SECORE has also recently begun developing coral settlement substrates that self-attach to an existing reef, meaning large numbers of coral growths can seed onto a reef without having to be transplanted by hand.
Building stress tolerance
Some researchers are using 'assisted evolution' to enhance traits that will increase reef tolerance. This involves identifying coral sites with high resilience to environmental stressors. It is then possible to create hybrids between this resistant coral and other less tolerant coral from other sites, outplanting the offspring onto the less tolerant reef. This introduces different genes into struggling coral ecosystems.
Conditioning involves exposing adult colonies to stressors in order to increase the tolerance and fitness of offspring and their zooxanthellae. Prolonged stress should cause the coral to express genes that enable it to cope better in altered environments.
The restoration of reefs is cost and time-intensive, and limited in scale. Outplanting fragments requires manual transplantation – an arduous task that may not keep up with the rate at which reefs are declining. Restoration techniques need to be upscaled urgently. Past reef restoration science seems to have primarily focused on short-term experiments that evaluate the initial establishment phase of outplanted coral. Future experiments should aim for a long-term assessment.

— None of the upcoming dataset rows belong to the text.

-- ==== Sys2Proof/Laws/Outcome.lean ====
section
/-! SUPPORT. In which of three ways a command answers: it changes nothing and presents nothing, or its effect follows and what
completes of itself, or a pin has a new level under tvd_por_n. -/

namespace Sys2Proof.Machine

/-- A pin takes a level under tvd_por_n: nothing else changes. -/
def PinMove (s u : State) : Prop :=
  (∃ b, u = { quiet s with aon := { s.aon with rstN := b } }) ∨ (∃ b, u = { quiet s with aon := { s.aon with freezePin := b } }) ∨
  (∃ b, u = { quiet s with aon := { s.aon with clkReq := b } }) ∨ (∃ b, u = { quiet s with td := { s.td with fenceIn := b } }) ∨
  ∃ k b, u = setLane (quiet s) k { laneAt s k with up := b }

/-- A command changes nothing, or, with tvd_por_n high, it is its effect `u` and what follows; with tvd_por_n low it may be
the new level of a pin. -/
def Shape (s : State) (o : Host.Outcome State Fault Refusal) : Prop :=
  o = .next (quiet s) ∨ (s.aon.porN = true ∧ ∃ u, o = .next (finish s u)) ∨ s.aon.porN = false ∧ ∃ u, o = .next u ∧ PinMove s u

theorem shape_eng (f : State → State) (s : State) : Shape s (runEng f s) := by
  unfold runEng
  split
  · rename_i h
    simp only [engUp, Bool.and_eq_true] at h
    exact .inr (.inl ⟨h.1.1.1.1, _, rfl⟩)
  · exact .inl rfl

theorem shape_fw (f : State → State) (s : State) : Shape s (runFw f s) := shape_eng _ _

theorem shape_aon (f : State → State) (s : State) : Shape s (runAon f s) := by
  unfold runAon
  split
  · rename_i h
    exact .inr (.inl ⟨h, _, rfl⟩)
  · exact .inl rfl

theorem shape_reg (w : Requester) (o : Nat) (f : State → State) (s : State) : Shape s (runReg w o f s) := by
  unfold runReg
  split
  · rename_i h
    simp only [regOpen, Bool.and_eq_true] at h
    exact .inr (.inl ⟨h.1.1.1.1.1.1.1, _, rfl⟩)
  · exact .inl rfl

theorem shape_write (w : Requester) (o : Nat) (f : State → State) (s : State) : Shape s (runWrite w o f s) := shape_reg _ _ _ _

theorem shape_cmd (n : Nat) (op : Op) (f : State → Packet → State) (s : State) : Shape s (runCmd n op f s) := shape_eng _ _

theorem shape_lane (p l : Nat) (f : State → Nat → State) (s : State) : Shape s (onLane p l f s) := shape_eng _ _

theorem shape_pin (p l : Nat) (up : Bool) (f : State → Nat → State) (s : State) : Shape s (onLanePin p l up f s) := by
  unfold onLanePin
  split
  · exact shape_lane _ _ _ _
  · split
    · exact .inl rfl
    · split
      · rename_i h
        exact .inr (.inl ⟨h, _, rfl⟩)
      · rename_i h
        exact .inr (.inr ⟨by simpa using h, _, rfl, .inr (.inr (.inr (.inr ⟨_, _, rfl⟩)))⟩)

theorem shape_dp (l : Nat) (f : State → State × Word × Bool) (s : State) : Shape s (runDp l f s) := shape_aon _ _

theorem shape_space (o : Nat) (w : Option Word) (s : State) : Shape s (runSpace o w s) := by
  unfold runSpace
  split
  · exact shape_dp _ _ _
  · exact shape_aon _ _

theorem shape_read (o : Nat) (w : Requester) (s : State) : Shape s (runRead o w s) := by
  unfold runRead
  dsimp only
  split
  · exact shape_space _ _ _
  · exact shape_reg _ _ _ _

There is a small window in which we can stop the devastation of the remaining 50% of reefs and the benefits they provide. Concerted efforts to reduce greenhouse gas emissions will be crucial if we are to halt the warming and acidification of the oceans. Additionally, efforts must focus on increasing the scale of restoration in this race against time.
50% More than 50% of coral reefs have been lost during the past 30 years
£6trn Globally, coral reefs have a net global worth of £6trn a year
70% A global bleaching event between 2014 and 2016 harmed more than 70% of coral reefs
Sally Best is an environmental biologist and scientific journalist.